- YOUR INSTRUCTIONS -
If a line in the entries below holds the string "them", copy it.

- RECORDS -
══════

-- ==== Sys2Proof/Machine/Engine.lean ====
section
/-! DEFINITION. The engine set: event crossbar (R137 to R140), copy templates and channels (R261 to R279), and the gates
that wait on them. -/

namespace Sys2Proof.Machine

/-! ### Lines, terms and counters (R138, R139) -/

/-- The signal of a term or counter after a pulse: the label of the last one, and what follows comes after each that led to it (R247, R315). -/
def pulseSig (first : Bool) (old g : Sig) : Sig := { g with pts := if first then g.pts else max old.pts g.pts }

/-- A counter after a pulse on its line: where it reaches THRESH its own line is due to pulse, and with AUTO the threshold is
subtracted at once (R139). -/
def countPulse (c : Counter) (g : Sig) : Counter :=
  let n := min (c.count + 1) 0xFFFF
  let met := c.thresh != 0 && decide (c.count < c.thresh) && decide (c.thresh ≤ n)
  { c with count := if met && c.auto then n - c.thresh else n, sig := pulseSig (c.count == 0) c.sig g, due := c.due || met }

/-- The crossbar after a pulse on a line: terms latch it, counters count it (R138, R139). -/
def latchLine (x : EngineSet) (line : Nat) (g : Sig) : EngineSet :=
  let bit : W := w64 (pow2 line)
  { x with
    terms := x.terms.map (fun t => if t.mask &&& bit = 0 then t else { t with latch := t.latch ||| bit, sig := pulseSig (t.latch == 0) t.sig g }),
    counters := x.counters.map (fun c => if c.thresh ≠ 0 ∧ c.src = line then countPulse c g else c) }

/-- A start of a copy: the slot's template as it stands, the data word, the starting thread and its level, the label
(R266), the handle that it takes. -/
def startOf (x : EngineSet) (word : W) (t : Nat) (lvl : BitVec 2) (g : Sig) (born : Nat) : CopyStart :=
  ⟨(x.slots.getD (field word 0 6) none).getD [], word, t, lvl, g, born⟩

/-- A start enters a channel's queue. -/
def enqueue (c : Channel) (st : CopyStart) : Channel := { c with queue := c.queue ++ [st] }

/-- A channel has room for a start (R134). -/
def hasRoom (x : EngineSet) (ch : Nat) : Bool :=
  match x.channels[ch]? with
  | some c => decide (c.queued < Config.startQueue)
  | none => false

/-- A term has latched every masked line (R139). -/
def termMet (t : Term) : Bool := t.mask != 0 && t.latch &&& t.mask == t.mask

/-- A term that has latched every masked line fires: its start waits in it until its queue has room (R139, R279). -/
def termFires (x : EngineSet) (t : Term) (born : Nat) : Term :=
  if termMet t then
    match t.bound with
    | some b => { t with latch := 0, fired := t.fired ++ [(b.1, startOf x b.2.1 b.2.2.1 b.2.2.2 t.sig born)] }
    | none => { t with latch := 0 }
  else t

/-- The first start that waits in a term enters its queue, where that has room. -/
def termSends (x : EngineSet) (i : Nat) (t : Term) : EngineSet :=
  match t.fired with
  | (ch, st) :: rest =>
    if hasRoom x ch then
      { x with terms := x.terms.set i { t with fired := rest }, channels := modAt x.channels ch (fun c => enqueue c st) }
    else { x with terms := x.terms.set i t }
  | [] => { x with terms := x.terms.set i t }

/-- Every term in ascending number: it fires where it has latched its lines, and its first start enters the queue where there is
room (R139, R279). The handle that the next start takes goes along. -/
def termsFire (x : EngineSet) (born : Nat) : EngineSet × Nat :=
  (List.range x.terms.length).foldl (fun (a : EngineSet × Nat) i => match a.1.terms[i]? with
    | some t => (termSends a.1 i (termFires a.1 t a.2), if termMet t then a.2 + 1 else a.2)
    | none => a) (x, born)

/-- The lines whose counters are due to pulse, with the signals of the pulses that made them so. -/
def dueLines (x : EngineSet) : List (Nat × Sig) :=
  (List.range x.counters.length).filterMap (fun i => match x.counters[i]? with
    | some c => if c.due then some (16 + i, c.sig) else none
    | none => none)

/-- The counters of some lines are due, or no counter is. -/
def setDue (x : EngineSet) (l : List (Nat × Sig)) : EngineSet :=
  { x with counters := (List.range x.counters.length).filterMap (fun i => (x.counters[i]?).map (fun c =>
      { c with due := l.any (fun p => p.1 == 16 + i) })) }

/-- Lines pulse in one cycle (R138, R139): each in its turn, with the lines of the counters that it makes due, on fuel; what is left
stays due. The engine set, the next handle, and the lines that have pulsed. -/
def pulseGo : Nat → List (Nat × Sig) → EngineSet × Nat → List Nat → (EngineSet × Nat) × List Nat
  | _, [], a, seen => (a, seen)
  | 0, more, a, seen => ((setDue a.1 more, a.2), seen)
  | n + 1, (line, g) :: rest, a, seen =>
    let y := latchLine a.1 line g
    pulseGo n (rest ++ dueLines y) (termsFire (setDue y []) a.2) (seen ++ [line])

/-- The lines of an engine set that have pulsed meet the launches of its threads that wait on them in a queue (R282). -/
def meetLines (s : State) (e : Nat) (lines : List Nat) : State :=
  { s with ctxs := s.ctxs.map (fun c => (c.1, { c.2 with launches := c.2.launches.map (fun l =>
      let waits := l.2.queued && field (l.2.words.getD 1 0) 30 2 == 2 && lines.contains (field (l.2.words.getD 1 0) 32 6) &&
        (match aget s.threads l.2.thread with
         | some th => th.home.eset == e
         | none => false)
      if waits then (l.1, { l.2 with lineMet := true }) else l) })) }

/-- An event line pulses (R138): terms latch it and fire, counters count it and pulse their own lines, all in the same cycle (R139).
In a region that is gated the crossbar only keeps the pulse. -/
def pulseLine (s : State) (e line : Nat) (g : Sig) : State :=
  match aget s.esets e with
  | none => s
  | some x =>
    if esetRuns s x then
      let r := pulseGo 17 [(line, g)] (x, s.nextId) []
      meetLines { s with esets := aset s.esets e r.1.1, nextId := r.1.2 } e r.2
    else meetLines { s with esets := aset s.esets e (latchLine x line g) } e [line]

══════

- EXERCISE ANSWER -
that wait on them. -/
/-- The lines whose counters are due to pulse, with the signals of the pulses that made them so. -/
/-- The lines of an engine set that have pulsed meet the launches of its threads that wait on them in a queue (R282). -/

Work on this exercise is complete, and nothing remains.